Plaintiff, Margaret Green, filed a complaint alleging discrimination based on her pregnancy pursuant to the Pregnancy Discrimination Act of 197, against her prior employer, Sanford-Brown College (“Sanford-Brown”). Sanford-Brown moves for summary judgment [36], arguing there is no genuine issue of material fact and it is entitled to judgment as a matter of law. For the reasons set forth below, the Court [910]*910grants summary judgment in favor of Sanford-Brown.

Background

The following facts are undisputed. Sanford-Brown College hired Green as an “Admissions Representative” in November 2010. She was pregnant for the duration of her employment. Green gave birth in early July 2011 and was discharged from employment on August 10, 2011, while she was on maternity leave.
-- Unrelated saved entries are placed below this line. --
-- ==== Sys2Proof/Laws/Eeprom.lean ====
section
/-! SUPPORT. The storage discipline: what waitIdle, writeEnable, read and write can do (R96 to R101), in a calm environment
(no handler in the gaps), in a quiet one (nothing in the gaps), and with write cycles that end promptly. -/

namespace Sys2Proof.Machine

/-! ### The status byte -/

theorem eeStatus_wip (s : State) (h : StatusBits s.cfg) : bitOf s.eeStatus s.cfg.dev.wipBit = s.wip := by
  unfold State.eeStatus
  rw [bitOf_withBit_ne _ _ _ _ h.2.1 h.2.2, bitOf_withBit_self _ _ _ h.1]

theorem eeStatus_wel (s : State) (h : StatusBits s.cfg) : bitOf s.eeStatus s.cfg.dev.welBit = s.wel := by
  unfold State.eeStatus
  rw [bitOf_withBit_self _ _ _ h.2.1]

/-! ### Parts -/

theorem wip_of_eePart {s t : State} (h : t.eePart = s.eePart) : t.wip = s.wip := congrArg (·.2.1) h
theorem ee_of_eePart {s t : State} (h : t.eePart = s.eePart) : t.ee = s.ee := congrArg (·.1) h
theorem wel_of_eePart {s t : State} (h : t.eePart = s.eePart) : t.wel = s.wel := congrArg (·.2.2.1) h
theorem pageBuf_of_eePart {s t : State} (h : t.eePart = s.eePart) : t.pageBuf = s.pageBuf := congrArg (·.2.2.2) h

/-- The block's part of a state after zero or more transactions that the block's part does not feel otherwise. -/
def Marked (s t : State) : Prop := t.blockPart = s.blockPart ∨ t.blockPart = s.blockPart.issued

theorem Marked.refl (s : State) : Marked s s := .inl rfl

theorem Marked.trans {s t u : State} (h1 : Marked s t) (h2 : Marked t u) : Marked s u := by
  rcases h1 with h1 | h1 <;> rcases h2 with h2 | h2 <;> simp only [Marked, h2, h1, issued_issued, or_true, true_or]

theorem Marked.cfg {s t : State} (h : Marked s t) : t.cfg = s.cfg := by
  rcases h with h | h <;> exact congrArg BlockPart.cfg h

theorem Marked.gie {s t : State} (h : Marked s t) : t.gie = s.gie := by
  rcases h with h | h <;> exact congrArg BlockPart.gie h

theorem Marked.eeProtect {s t : State} (h : Marked s t) : t.eeProtect = s.eeProtect := by
  rcases h with h | h <;> exact congrArg BlockPart.eeProtect h

theorem Marked.mirror {s t : State} (h : Marked s t) : t.mirror = s.mirror := by
  rcases h with h | h <;> exact congrArg BlockPart.mirror h

/-- A marked state has the block of the first, where no chip select was asserted. -/
theorem Marked.sameBlock {s t : State} (h : Marked s t) (hc : s.csCan = false) (he : s.csEe = false) : SameBlock s t := by
  have h2 : t.csCan = s.csCan ∧ t.csEe = s.csEe := by
    rcases h with h | h
    · exact ⟨congrArg BlockPart.csCan h, congrArg BlockPart.csEe h⟩
    · exact ⟨(congrArg BlockPart.csCan h).trans hc.symm, (congrArg BlockPart.csEe h).trans he.symm⟩
  refine ⟨h.cfg, ?_, ?_, h.mirror, h.gie, ?_, h2.1, h2.2, ?_, ?_, ?_⟩ <;> rcases h with h | h
  · exact congrArg BlockPart.phase h
  · exact congrArg BlockPart.phase h
  · exact congrArg BlockPart.boot h
  · exact congrArg BlockPart.boot h
  · exact congrArg BlockPart.ctx h
  · exact congrArg BlockPart.ctx h
  · exact congrArg BlockPart.modeShadow h
  · exact congrArg BlockPart.modeShadow h
  · exact congrArg BlockPart.hErr h
  · exact congrArg BlockPart.hErr h
  · exact congrArg BlockPart.faults h
  · exact congrArg BlockPart.faults h

/-! ### One transaction and its gap -/

/-- RDSR with its gap, in a calm environment. -/
theorem rdsr_calm {g : Pause} {s : State} (hg : Calm g s) :
    (xfer g .eeRdsr s).1 = [s.eeStatus] ∧ (xfer g .eeRdsr s).2.blockPart = s.blockPart.issued ∧
      EeEvolves s (xfer g .eeRdsr s).2 := by
  unfold xfer
  rw [transact_eeRdsr]
  refine ⟨rfl, ?_, ?_⟩
  · simp only
    rw [hg.after (u := s), tick_envGap_blockPart]; rfl
  · simp only
    rw [hg.after (u := s)]
    exact EeEvolves.trans (t := s.endXfer .eeRdsr [s.eeStatus]) (.inl rfl) (tick_envGap_eeEvolves _) rfl

theorem readStatus_eq (g : Pause) (s : State) :
    readStatus g s = (s.eeStatus, (xfer g .eeRdsr s).2) := by
  unfold readStatus xfer
  rw [transact_eeRdsr]
  rfl

/-! ### waitIdle (R98) -/

/-- The bounded wait, said once: it only polls; Ok means idle, and the only error is Busy. -/
theorem waitIdleLoop_calm {g : Pause} (n : Nat) (s : State) (hg : Calm g s) (hb : StatusBits s.cfg) :
    EeEvolves s (waitIdleLoop g n s).2 ∧ Marked s (waitIdleLoop g n s).2 ∧
      ((waitIdleLoop g n s).1 = .ok () ∧ (waitIdleLoop g n s).2.wip = false ∨
        (waitIdleLoop g n s).1 = .error .busy) := by
  induction n generalizing s with
  | zero => exact ⟨.refl s, .refl s, .inr rfl⟩
  | succ n ih =>
    obtain ⟨_, hbp, hee⟩ := rdsr_calm hg
    have hm : Marked s (xfer g .eeRdsr s).2 := .inr hbp
    simp only [waitIdleLoop, readStatus_eq, eeStatus_wip s hb, delay]
    cases hw : s.wip
    · simp only [Bool.false_eq_true, if_false]
      exact ⟨hee, hm, .inl ⟨trivial, by rw [wip_of_eePart (hee.idle hw), hw]⟩⟩
    · simp only [if_true]
      obtain ⟨h1, h2, h3⟩ := ih (xfer g .eeRdsr s).2 (hg.congr hm.gie) (by rw [hm.cfg]; exact hb)
      exact ⟨hee.trans h1 hm.cfg, hm.trans h2, h3⟩

theorem waitIdle_calm {g : Pause} (s : State) (hg : Calm g s) (hb : StatusBits s.cfg) :
    EeEvolves s (waitIdle g s).2 ∧ Marked s (waitIdle g s).2 ∧
      ((waitIdle g s).1 = .ok () ∧ (waitIdle g s).2.wip = false ∨ (waitIdle g s).1 = .error .busy) :=
  waitIdleLoop_calm _ s hg hb

/-- With no write cycle running the first poll answers. -/
theorem waitIdle_idle (g : Pause) (s : State) (hb : StatusBits s.cfg) (hw : s.wip = false) (hn : 1 ≤ s.cfg.eeBailout) :
    waitIdle g s = (.ok (), (xfer g .eeRdsr s).2) := by
  unfold waitIdle
  obtain ⟨k, hk⟩ : ∃ k, s.cfg.eeBailout = k + 1 := ⟨s.cfg.eeBailout - 1, by omega⟩
  rw [hk]
  simp only [waitIdleLoop, readStatus_eq, eeStatus_wip s hb, hw]
  rfl

/-! ### The range check and the read (R96, R101) -/

theorem readBytes_eq (s : State) (addr n : Nat) (hf : AddressFits s.cfg) (hr : addr + n ≤ s.cfg.eeSize) :
    s.ee.readBytes s.cfg.eeSize (deviceAddr s.cfg addr) n = s.eeBytes addr n := by
  unfold Memory.readBytes State.eeBytes
  apply List.map_congr_left
  intro j hj
  rw [List.mem_range] at hj
  have h1 : deviceAddr s.cfg addr = addr := Nat.mod_eq_of_lt (by unfold AddressFits at hf; omega)
  rw [h1, Nat.mod_eq_of_lt (by omega)]

theorem eeBytes_of_ee {s t : State} (h : t.ee = s.ee) (a n : Nat) : t.eeBytes a n = s.eeBytes a n := by
  unfold State.eeBytes; rw [h]

/-- A raw READ with its gap, no write cycle running, in a calm environment. -/
theorem eeRead_calm {g : Pause} {s : State} (hg : Calm g s) (hw : s.wip = false) (hf : AddressFits s.cfg) (addr n : Nat)
    (hr : addr + n ≤ s.cfg.eeSize) :
    (xfer g (.eeRead addr n) s).1 = s.eeBytes addr n ∧
      (xfer g (.eeRead addr n) s).2.blockPart = s.blockPart.issued ∧
      (xfer g (.eeRead addr n) s).2.eePart = s.eePart := by
  unfold xfer
  rw [transact_eeRead s addr n hw, readBytes_eq s addr n hf hr]
  refine ⟨rfl, ?_, ?_⟩
  · simp only
    rw [hg.after (u := s), tick_envGap_blockPart]; rfl
  · simp only
    rw [hg.after (u := s), (tick_envGap_eeEvolves _).idle (by exact hw)]
    rfl

/-- read with no write cycle running, in a calm environment: the bytes, and the EEPROM as it was. -/
theorem eeReadOp_calm {g : Pause} {s : State} (hg : Calm g s) (hb : StatusBits s.cfg) (hf : AddressFits s.cfg)
    (hn : 1 ≤ s.cfg.eeBailout) (hw : s.wip = false) (addr n : Nat) (hr : addr + n ≤ s.cfg.eeSize) :
    (eeReadOp g addr n s).1 = .ok (s.eeBytes addr n) ∧ Marked s (eeReadOp g addr n s).2 ∧
      (eeReadOp g addr n s).2.eePart = s.eePart := by
  unfold eeReadOp
  rw [if_pos (by simp [eeInRange, hr])]
  by_cases h0 : n = 0
  · subst h0
    rw [if_pos rfl]
    exact ⟨rfl, .refl s, rfl⟩
  · rw [if_neg h0, waitIdle_idle g s hb hw hn]
    simp only [Res.bind]
    obtain ⟨_, hbp, hee⟩ := rdsr_calm hg
    have hm : Marked s (xfer g .eeRdsr s).2 := .inr hbp
    have hep := hee.idle hw
    obtain ⟨h1, h2, h3⟩ := eeRead_calm (s := (xfer g .eeRdsr s).2) (hg.congr hm.gie) ((wip_of_eePart hep).trans hw)
      (by rw [hm.cfg]; exact hf) addr n (by rw [hm.cfg]; exact hr)
    refine ⟨?_, hm.trans (.inr h2), h3.trans hep⟩
    rw [h1, eeBytes_of_ee (ee_of_eePart hep)]

/-- read, said once for every outcome in a calm environment: it never changes the array; the only errors are BadAddress and
Busy. -/
theorem eeReadOp_calm_any {g : Pause} {s : State} (hg : Calm g s) (hb : StatusBits s.cfg) (addr n : Nat) :
    EeEvolves s (eeReadOp g addr n s).2 ∧ Marked s (eeReadOp g addr n s).2 := by
  unfold eeReadOp
  split
  · split
    · exact ⟨.refl s, .refl s⟩
    · obtain ⟨h1, h2, h3⟩ := waitIdle_calm s hg hb
      rcases hr : waitIdle g s with ⟨r, u⟩
      rw [hr] at h1 h2 h3
      simp only at h1 h2 h3
      rcases h3 with ⟨h3, hw⟩ | h3 <;> subst h3 <;> simp only [Res.bind]
      · have hx : (xfer g (.eeRead addr n) u).2 = tick g (u.transact (.eeRead addr n)).2 := rfl
        rw [hx, transact_eeRead u addr n hw]
        simp only
        rw [(hg.congr h2.gie).after (u := u)]
        refine ⟨h1.trans (EeEvolves.trans (t := u.endXfer (.eeRead addr n) _) (.inl rfl) (tick_envGap_eeEvolves _) rfl)
          h2.cfg, h2.trans (.inr ?_)⟩
        rw [tick_envGap_blockPart]; rfl
      · exact ⟨h1, h2⟩
  · exact ⟨.refl s, .refl s⟩

/-! ### The write (R99, R100) -/

/-- A settled array with one run of bytes replaced, as a relation on states. -/
def Replaced (s t : State) (addr : Nat) (d : List Byte) : Prop := Stored s t.settled addr d
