theorem writeEnable_keeps {g : Pause} (hg : Good g) (s : State) : Keeps s (writeEnable g s).2 := by
  simp only [writeEnable]
  split <;> exact (xfer_keeps hg _ s).trans (xfer_keeps hg _ _)

theorem writeChunk_keeps {g : Pause} (hg : Good g) (a : Nat) (d : List Byte) (s : State) :
    Keeps s (writeChunk g a d s).2 :=
  bind_keeps (waitIdle_keeps hg s) fun _ u => bind_keeps (writeEnable_keeps hg u) fun _ v => xfer_keeps hg _ v

theorem writeChunks_keeps {g : Pause} (hg : Good g) (cs : List (Nat × Nat)) (d : List Byte) (s : State) :
    Keeps s (writeChunks g cs d s).2 := by
  induction cs generalizing d s with
  | nil => exact .refl s
  | cons c cs ih => exact bind_keeps (writeChunk_keeps hg _ _ s) fun _ u => ih _ u

theorem eeWriteOp_keeps {g : Pause} (hg : Good g) (addr : Nat) (d : List Byte) (s : State) :
    Keeps s (eeWriteOp g addr d s).2 := by
  unfold eeWriteOp
  split
  · exact writeChunks_keeps hg _ _ s
  · exact .refl s

theorem eeReadOp_keeps {g : Pause} (hg : Good g) (addr n : Nat) (s : State) : Keeps s (eeReadOp g addr n s).2 := by
  unfold eeReadOp
  split
  · split
    · exact .refl s
    · exact bind_keeps (waitIdle_keeps hg s) fun _ u => xfer_keeps hg _ u
  · exact .refl s

theorem modePoll_keeps {g : Pause} (hg : Good g) (m : Mode) (n : Nat) (s t : State) (h : modePoll g m n s = some t) :
    Keeps s t := by
  induction n generalizing s with
  | zero => exact absurd h (by simp [modePoll])
  | succ n ih =>
    simp only [modePoll] at h
    split at h
    · rw [← Option.some.inj h]; exact xfer_keeps hg _ s
    · exact (xfer_keeps hg _ s).trans (ih _ h)

theorem setModeOp_keeps {g : Pause} (hg : Good g) (m : Mode) (s t : State) (h : setModeOp g m s = some t) :
    Keeps s t := by
  simp only [setModeOp, Option.map_eq_some_iff] at h
  obtain ⟨u, h1, h2⟩ := h
  subst h2
  exact ((xfer_keeps hg _ s).trans (modePoll_keeps hg m _ _ _ h1)).trans
    ⟨⟨rfl, rfl, rfl, rfl, rfl, rfl, rfl, fun _ => id, id, id, id, id, id, fun _ => id, id, id⟩, id⟩

theorem setBitTiming_keeps {g : Pause} (hg : Good g) (a b c : Byte) (s : State) : Keeps s (setBitTiming g a b c s) :=
  (xfer_keeps hg _ s).trans ((xfer_keeps hg _ _).trans (xfer_keeps hg _ _))

theorem receive_keeps {g : Pause} (hg : Good g) (b : Nat) (s : State) : Keeps s (receive g b s).2 := by
  simp only [receive]
  split
  · exact (xfer_keeps hg _ s).trans (xfer_keeps hg _ _)
  · exact xfer_keeps hg _ s

theorem txPoll_keeps {g : Pause} (hg : Good g) (n : Nat) (s : State) : Keeps s (txPoll g n s).2 := by
  induction n generalizing s with
  | zero => exact .refl s
  | succ n ih =>
    simp only [txPoll, delay]
    split
    · exact (xfer_keeps hg _ s).trans (xfer_keeps hg _ _)
    · split
      · exact (xfer_keeps hg _ s).trans (ih _)
      · exact xfer_keeps hg _ s
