-- ==== Sys2Proof/Tests/Slice0.lean ====
section
/-! SUPPORT. Tests: the checks of WellFormed, each instruction's decoding from a word written out by hand, one-step tests with the
results of 95_test_vectors.md, and for each statement with hypotheses a state and operands that meet them. -/

namespace Sys2Proof.Tests

open Sys2Proof.Machine

set_option Elab.async false

/-! ## WellFormed: an ill-formed term for each check -/

theorem test_ill_spWriteblk : (Instr.spWriteblk 0 (List.replicate 256 0)).wellFormed = false := by decide +kernel
theorem test_ill_epWrite : (Instr.epWrite 0 (List.replicate 256 0)).wellFormed = false := by decide +kernel
theorem test_ill_eeWrite : (Instr.eeWrite 0 (List.replicate 256 0)).wellFormed = false := by decide +kernel
theorem test_ill_canTransmit : (Instr.canTransmit ⟨.std 0, 0, List.replicate 256 0⟩).wellFormed = false := by
  decide +kernel
theorem test_ill_sigPluck : (Instr.sigPluck ⟨.std 0, 0, 0, 0⟩ ⟨.std 0, 0, List.replicate 256 0⟩).wellFormed = false := by
  decide +kernel
theorem test_ill_tblRd_dlc : (Instr.tblRd ⟨.std 0, true, List.replicate 9 0⟩).wellFormed = false := by decide
theorem test_ill_tblRd_rtr : (Instr.tblRd ⟨.std 0, false, []⟩).wellFormed = false := by decide
theorem test_ill_tblWr_dlc : (Instr.tblWr ⟨.std 0, false, List.replicate 9 0⟩).wellFormed = false := by decide
theorem test_ill_tblWr_rtr : (Instr.tblWr ⟨.std 0, true, []⟩).wellFormed = false := by decide
theorem test_ill_sigRd_dlc : (Instr.sigRd ⟨.std 0, true, List.replicate 9 0⟩).wellFormed = false := by decide
theorem test_ill_sigRd_rtr : (Instr.sigRd ⟨.std 0, false, []⟩).wellFormed = false := by decide
theorem test_ill_sigWr_dlc : (Instr.sigWr ⟨.std 0, false, List.replicate 9 0⟩).wellFormed = false := by decide
theorem test_ill_sigWr_rtr : (Instr.sigWr ⟨.std 0, true, []⟩).wellFormed = false := by decide
theorem test_ill_sigFrameMid : (Instr.sigFrameMid 0 ⟨.std 0, true, List.replicate 9 0⟩).wellFormed = false := by decide
theorem test_ill_sigFrameHigh : (Instr.sigFrameHigh 0 ⟨.std 0, true, List.replicate 9 0⟩).wellFormed = false := by decide
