/-- T1.19 to T1.26: digits with no parameter to them are ignored. -/
theorem test_decode_ignores :
    decode 20099 = .ok .halt ∧ decode 10005 = .ok (.jumpIfTrue .position .position) ∧
      decode 10003 = .ok (.input .position) ∧ decode 1104 = .ok (.output .immediate) ∧
      decode 123400002 = .ok (.mul .position .position .position) := by decide
/-- T1.27 to T1.32 and T1.48. -/
theorem test_decode_badOpcode :
    decode 0 = .error .badOpcode ∧ decode 10 = .error .badOpcode ∧ decode 98 = .error .badOpcode ∧
      decode 100 = .error .badOpcode ∧ decode 3000 = .error .badOpcode := by decide
/-- T1.33 to T1.36. -/
theorem test_decode_negativeWord :
    decode (v (-1)) = .error .negativeWord ∧ decode (v (-99)) = .error .negativeWord ∧
      decode (v (-9223372036854775808)) = .error .negativeWord := by decide
/-- T1.37 to T1.41, T1.49 and T1.50. -/
theorem test_decode_badMode :
    decode 399 = .error .badMode ∧ decode 30001 = .error .badMode ∧ decode 4004 = .error .badMode ∧
      decode 13001 = .error .badMode ∧ decode 9223372036854775807 = .error .badMode := by decide
/-- T1.42 to T1.47. -/
theorem test_decode_immediateDest :
    decode 10001 = .error .immediateDest ∧ decode 11002 = .error .immediateDest ∧
      decode 10007 = .error .immediateDest ∧ decode 12008 = .error .immediateDest ∧
      decode 1103 = .error .immediateDest := by decide
/-- The canonical words of the opcode table's first row with the last mode Relative. -/
theorem test_encode_words :
    [(Mode.position, Mode.position), (.immediate, .position), (.relative, .position), (.position, .immediate),
      (.relative, .relative)].map (fun m => (encode (.add m.1 m.2 .relative)).toNat) =
      [20001, 20101, 20201, 21001, 22201] := by decide
theorem test_decodeTableWord :
    decodeTableWord 64 21101 = some (.add .immediate .immediate .relative) ∧
      decodeTableWord 64 103 = none := by decide

/-! ### One step of each instruction -/

/-- T3.12 -/
theorem test_add : first [1101, 9223372036854775806, 1, 5, 99, 0] 5 =
    some (4, 9223372036854775807, .continues) := by decide
/-- T3.10 -/
theorem test_add_overflow : first [1101, -9223372036854775808, -1, 5, 99, 0] 5 =
    some (0, 0, .fault .overflowError (.overflow .addOverflow)) := by decide
/-- T4.22 -/
theorem test_mul : first [1102, 4294967296, -2147483648, 5, 99, 0] 5 =
    some (4, -9223372036854775808, .continues) := by decide
/-- T4.9 -/
theorem test_mul_overflow : first [1102, -9223372036854775808, -1, 5, 99, 0] 5 =
    some (0, 0, .fault .overflowError (.overflow .mulOverflow)) := by decide
/-- T10.15 -/
theorem test_input_suspends : first [3] 0 = some (0, 3, .needsInput) := by decide
/-- T8.11, its third command -/
theorem test_input_takes : look 1 (after (stepCommand ((session [3, 1, 99]).latchInput (v (-1))))) =
    some (2, -1, .continues) := by decide
/-- T8.8 -/
theorem test_output : first [104, -7, 99] 0 = some (2, 104, .output (v (-7))) := by decide
/-- T8.20 -/
theorem test_output_fault : first [4, 3, 99] 0 =
    some (0, 4, .fault .addressError (.address .srcOutOfRange)) := by decide
/-- T6.3 -/
theorem test_jumpIfTrue : first [1105, -1, 7, 99, 0, 0, 0, 99] 0 = some (7, 1105, .continues) := by decide
/-- T6.26 -/
theorem test_jumpIfTrue_fault : first [5, 4, 50, 99, 0] 0 =
    some (0, 5, .fault .addressError (.address .srcOutOfRange)) := by decide
/-- T6.22 -/
theorem test_jumpIfFalse : first [1106, 1, 50, 99] 0 = some (3, 1106, .continues) := by decide
/-- T6.18 -/
theorem test_jumpIfFalse_fault : first [1106, 0, -5, 99] 0 =
    some (0, 1106, .fault .addressError (.address .jumpNegative)) := by decide
/-- T5.9 -/
theorem test_lessThan : first [1107, -9223372036854775808, 9223372036854775807, 5, 99, 9] 5 =
    some (4, 1, .continues) := by decide
/-- T5.20 -/
theorem test_lessThan_self : first [7, 0, 1, 0, 99] 0 = some (4, 0, .continues) := by decide
/-- T5.15 -/
theorem test_equals : first [1108, 4294967296, 0, 5, 99, 9] 5 = some (4, 0, .continues) := by decide
/-- T5.21 -/
theorem test_equals_self : first [8, 0, 0, 0, 99] 0 = some (4, 1, .continues) := by decide
/-- T7.6, its second step: the operand is read with the old base -/
theorem test_adjustBase :
    (after (stepCommand (((session [109, 5, 209, 3, 99, 0, 0, 0, 42]).setBase 5).jumpTo 2))).map
      (fun t => (t.ip, t.rb.toInt)) = some (4, 47) := by decide
/-- T7.9, its second step -/
theorem test_adjustBase_overflow :
    (after (stepCommand (((session [109, 0, 109, -1, 99]).setBase (v (-9223372036854775808))).jumpTo 2))).map
      (fun t => (t.ip, t.rb.toInt, t.faultCause.code, t.faultReason.code)) =
      some (2, -9223372036854775808, 5, 3) := by decide
/-- T8.7, its first step -/
theorem test_halt : (after (stepCommand (session [99]))).map (fun t => (t.ip, t.status, t.result)) =
    some (0, .halted, .halted) := by decide
/-- T7.22, its second step: the effective address is exact, not wrapped to -2 -/
theorem test_relative_exact :
    look 0 (after (stepCommand (((session [0, 0, 2201, 9223372036854775807, 0, 0, 99]).setBase
      (v 9223372036854775807)).jumpTo 2))) =
      some (2, 0, .fault .addressError (.address .srcOutOfRange)) := by decide
/-- T10.9: operands before the result -/
theorem test_priority : first [1101, 9223372036854775807, 1, -1, 99] 0 =
    some (0, 1101, .fault .addressError (.address .dstNegative)) := by decide
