-- ==== Sys2Proof/Syntax.lean ====
section
/-! DEFINITION. The commands that reach the DZ640 from outside, and the events of its own engines: one constructor per row of the
table of operations and events. Operands are what the row's words leave to the sender: an index, an address, bytes, a measured
time. -/
namespace Sys2Proof

/-- Who asks for a sync operation (Table SYN-1): a tile's SYNC, or a SYNC_OP descriptor by SQ and ring position. -/
inductive Requester where
  | tile (k : Fin 1024)
  | desc (q : Fin 16) (pos : Nat)
  deriving DecidableEq, Repr


/-- A word of a configuration memory (Table HRW-4). `unit` is a tile 0–1,023, SUk of plot p as 1,024 + 8p + k, or the switch of tile t
as 2,048 + t. -/
inductive HrwWord where
  /-- IDs 0x01 and 0x02: a tile's, a steering unit's or a switch's bank. -/
  | config (unit : Fin 3072) (word : Nat) (shadow : Bool)
  /-- ID 0x04: a copy of a set-up register on a compute die. -/
  | regCopy (index word : Nat)
  /-- IDs 0x20–0x25, 0x40, 0x10 and 0x30: an entry of a table, the station table as 32 × port + index. -/
  | table (id : Nat) (index word : Nat)
  /-- ID 0x05: a field-map entry of a port. -/
  | fieldMap (port : Fin 8) (entry : Fin 64) (word : Nat)
  /-- ID 0x06: a slot-table entry. -/
  | slot (index : Fin 16) (word : Nat)
  /-- ID 0x07: a register master on the I/O die, all three copies of which disagree. -/
  | master (index word : Nat)
  deriving DecidableEq, Repr

/-- Where the streamer takes a token from (R215, R221, R261): a 64-byte block of the member's input, a word of the plot buffer (with the 64-bit
words of it that SECDED corrects in this read), or the line last delivered to the die. -/
inductive FeedSrc where
  | input (block : Nat)
  | buffer (word : Fin 16384) (corrected : Fin 9)
  | line
  deriving DecidableEq, Repr

/-- A token that the streamer feeds: its network, ITER, the member that it belongs to (none for SHR = 1), and the byte offset of its data in
the source. -/
structure Feed where
  net : Fin 3
  iter : BitVec 8
  member : Option (Fin 32)
  src : FeedSrc
  at64 : Fin 64
  deriving DecidableEq, Repr

/-- An operation of an HBM stack's IEEE 1500 wrapper (R438): connected only, memory built-in self-test, a lane test and its result, a
lane repair that lasts until reset or is fused, a temperature readout. -/
inductive HbmOp where
  | connect
  | selfTest
  | laneTest (result : Nat)
  | softRepair (lane : Nat)
  | hardRepair (lane : Nat)
  | temperature (t : Nat)
  deriving DecidableEq, Repr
Green worked in the Admissions Department, which is responsible for the Sanford-Brown’s admissions process, including recruiting and enrolling prospective students and assisting those students once they begin classes. Sanford-Brown calls prospective students “leads.” Leads are generated when a prospective student responds to Sanford-Brown’s internet solicitations, calls the school directly, or appears in person at the school. Leads are considered “hot” when they are first received. An Admissions Representative is required to enroll and start a certain number of students on a monthly basis, and the Representative’s performance is measured by, among other factors, her success in meeting those goals.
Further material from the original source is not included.